**Directions**.
From first line to last, copy the material below exactly.

Start of The data

-- ==== Sys2Proof/Syntax.lean ====
section
/-! DEFINITION. The commands: one constructor for each row of the opcode table, with the row's operands. A command is
one thing that reaches the block from outside (a register access, a frame, a pin, a request of a link) or one step of
a sequencer or engine of its own, at the moment it happens. `now` is the wall time of the command in ns since power-on;
`t` names a thread: 0 to 1535 a packet-engine thread by its global thread ID, 1536 + n the thread that runs on CEn. -/

namespace Sys2Proof

/-- What the self-test of a boot found: the regions whose test failed, with their failing parts, an unrepaired memory and the
failing helpers; and the responses of the regions in the logic test. -/
structure BootTests where
  failed : List (Nat × BitVec 17 × Bool × BitVec 2)
  scans : List (Nat × List (BitVec 64))
  deriving DecidableEq, Repr

/-- What the test of one region found: its failing parts, its responses in the logic test, and its engines' speeds. -/
structure RegionTest where
  fail : BitVec 17
  scan : Option (List (BitVec 64))
  speeds : List (BitVec 16)
  deriving DecidableEq, Repr

/-- What MACsec made of a frame (0 not protected, 1 good, 2 its check failed), with its packet number. -/
structure MacsecFrame where
  outcome : Fin 3
  pn : BitVec 64
  deriving DecidableEq, Repr

/-- Which SA of a port: the receive or the transmit side, and whether it counts extended packet numbers. -/
structure SaKind where
  rx : Bool
  xpn : Bool
  deriving DecidableEq, Repr

/-- How a link comes up: its speed, and the FEC that auto-negotiation resolved. -/
structure LinkMode where
  speed : BitVec 18
  fec : Fin 2
  deriving DecidableEq, Repr

/-- A thread's turn to issue, and the upset of on-die SRAM that it may meet (log entry 188). -/
structure Turn where
  thread : Fin 1544
  upset : Option (Fin 4 × BitVec 27 × Bool)
  deriving DecidableEq, Repr

/-- A read of one word: its address and its byte enables. -/
structure WordRead where
  addr : BitVec 22
  be : BitVec 4
  deriving DecidableEq, Repr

End of The data

**Answer space**.
-- ==== Sys2Proof/Syntax.lean ====
section
/-! DEFINITION. The commands: one constructor for each row of the opcode table, with the row's operands. A command is
one thing that reaches the block from outside (a register access, a frame, a pin, a request of a link) or one step of
a sequencer or engine of its own, at the moment it happens. `now` is the wall time of the command in ns since power-on;
`t` names a thread: 0 to 1535 a packet-engine thread by its global thread ID, 1536 + n the thread that runs on CEn. -/

namespace Sys2Proof

/-- What the self-test of a boot found: the regions whose test failed, with their failing parts, an unrepaired memory and the
failing helpers; and the responses of the regions in the logic test. -/
structure BootTests where
  failed : List (Nat × BitVec 17 × Bool × BitVec 2)
  scans : List (Nat × List (BitVec 64))
  deriving DecidableEq, Repr

/-- What the test of one region found: its failing parts, its responses in the logic test, and its engines' speeds. -/
structure RegionTest where
  fail : BitVec 17
  scan : Option (List (BitVec 64))
  speeds : List (BitVec 16)
  deriving DecidableEq, Repr

/-- What MACsec made of a frame (0 not protected, 1 good, 2 its check failed), with its packet number. -/
structure MacsecFrame where
  outcome : Fin 3
  pn : BitVec 64
  deriving DecidableEq, Repr

/-- Which SA of a port: the receive or the transmit side, and whether it counts extended packet numbers. -/
structure SaKind where
  rx : Bool
  xpn : Bool
  deriving DecidableEq, Repr

/-- How a link comes up: its speed, and the FEC that auto-negotiation resolved. -/
structure LinkMode where
  speed : BitVec 18
  fec : Fin 2
  deriving DecidableEq, Repr

/-- A thread's turn to issue, and the upset of on-die SRAM that it may meet (log entry 188). -/
structure Turn where
  thread : Fin 1544
  upset : Option (Fin 4 × BitVec 27 × Bool)
  deriving DecidableEq, Repr

/-- A read of one word: its address and its byte enables. -/
structure WordRead where
  addr : BitVec 22
  be : BitVec 4
  deriving DecidableEq, Repr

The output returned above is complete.